YO Y EL SUSPENSORIO BLANCO SIN USAR DEL SEXSHOP

 

            -Que no lo puedes devolver, que no te puedo cambiar el suspensorio.

            -Que te juro que no me lo he puesto, que no he hecho nada con él. Que no me ha dado tiempo a nada.

            -Tiempo sí has tenido.

            -Tiempo sí, pero no lo usé.

            -Eso no lo sé yo.

            -Pero si es dos tallas menos que la mía.

            Diez minutos ya de discusión y nada.
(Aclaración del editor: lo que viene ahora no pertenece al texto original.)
/-! ### Works -/

def modWork (d : Dev) (c stripe : Nat) (f : Work → Work) : Dev :=
  modSlot d c fun s => { s with works := s.works.map fun w => if w.stripe == stripe then f w else w }

def workOf (d : Dev) (c stripe : Nat) : Option Work := (slotOf d c).bind fun s => s.works.find? (·.stripe == stripe)

/-- Runs of consecutive rows: first and number. -/
def runsOf (l : List Nat) : List (Nat × Nat) :=
  l.foldl (fun acc r => match acc.getLast? with
    | some (a, n) => if a + n == r then acc.dropLast ++ [(a, n + 1)] else acc ++ [(r, 1)]
    | none => [(r, 1)]) []

/-- Is a row known or asked for? -/
def Work.covered (w : Work) (col row : Nat) : Bool :=
  (tget w.blk (ckey col row)).isSome || w.asked.any fun a => a.1 == col && a.2.1 ≤ row && row < a.2.1 + a.2.2

/-- Drive block of a row of a column. -/
def Geo.driveBlock (g : Geo) (col row : Nat) : Nat := chunkAddr g.l g.cell.slab (g.cell.rows.getD col 0) / 4096 + row

/-- Submit the drive reads of rows not yet known or asked for, in runs (R367). -/
def askRows (d : Dev) (c : Nat) (g : Geo) (w : Work) (need : List (Nat × Nat)) : Dev :=
  let fresh := need.filter fun e => !w.covered e.1 e.2
  (List.range g.w).foldl (fun d col =>
    let rows := sortN ((fresh.filter (·.1 == col)).map (·.2))
    (runsOf rows.eraseDups).foldl (fun d r =>
      match g.drv.getD col none with
      | some k =>
        let d := driveSendFor d g.l.group k (.read (g.driveBlock col r.1) r.2) (.read c w.stripe col r.1)
        driveIssued (modWork d c w.stripe fun w => { w with asked := w.asked ++ [(col, r.1, r.2)], begun := true }) c 1
      | none => d) d) d

/-! ### Locks of a band in restoration (R393) -/

/-- After four redo passes, new lock grants in the band wait. -/
def frozen (d : Dev) (v : Nat) (vol : Volume) (stripe : Nat) : Bool :=
  let g := geoOf d v vol stripe
  let gr := groupOf d g.l.group
  4 ≤ gr.passes && gr.restoring == some (layKey v vol stripe, g.cell.entry, g.cell.band)

/-- Ask for locks, unless a band holds its grants back; the command asks again when it goes on. -/
def lockWant (d : Dev) (v : Nat) (vol : Volume) (c : Nat) (stripes : List Nat) (excl : Bool) : Dev :=
  if stripes.any (frozen d v vol) then d else lockAsk d v c stripes excl

/-! ### Repairs (R368) -/

/-- Submit a repair once it holds its stripe's lock. -/
def repairGo (d : Dev) (r : Nat) : Dev :=
  match tget d.sto.repairs r with
  | none => d
  | some x =>
    match volOf d x.vol with
    | none => { d with sto.repairs := tdel d.sto.repairs r }
    | some vol =>
      if x.frag.st != .waiting || !lockHas d x.vol r x.stripe then d
      else
        let g := geoOf d x.vol vol x.stripe
        match g.drv.getD x.frag.col none with
        | none => lockDropAll { d with sto.repairs := tdel d.sto.repairs r } r
        | some k =>
          let d := { d with sto.repairs := tset d.sto.repairs r { x with frag := { x.frag with st := .sent } } }
          let a := shadowAddr g.l g.slabs g.cell.slab (g.cell.rows.getD x.frag.col 0)
          let d := x.frag.shadow.foldl (fun d b => driveSend d g.l.group k (.shadow (a + g.ts * b.1) b.2)) d
          let d := x.frag.rows.foldl (fun d b =>
            driveSendFor d g.l.group k (.write (g.driveBlock x.frag.col b.1) b.2) (.frag r x.stripe x.frag.col)) d
          stoCnt (stoEvent d 0x0C01 x.vol (g.lba x.frag.col ((x.frag.rows.head?.map (·.1)).getD 0)) k (.volume x.vol)) 8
En aquel sex shop, sex store, en aquel  lugar que ofrecía chapas de Gaysper o pinzas de metal para los pezones, ni se fiaban de mí ni se saltaban sus normas.

            -Qué pasa aquí.

            Apareció la autoridad. O quien entendí que debía ser el dueño o el encargado, o desde luego el dependiente de más edad y experiencia con su 50 pasados. El otro, el de menos, el veinteañero, el repelente jovencito escuchimizado de respuestas de teleoperadora de compañía telefónica, le informó con un tono que me describía como si fuera Cristina Cifuentes con una Olay, como José Antonio Avilés comprando un sofá, o sea, como un ladrón, un estafador, supuesto.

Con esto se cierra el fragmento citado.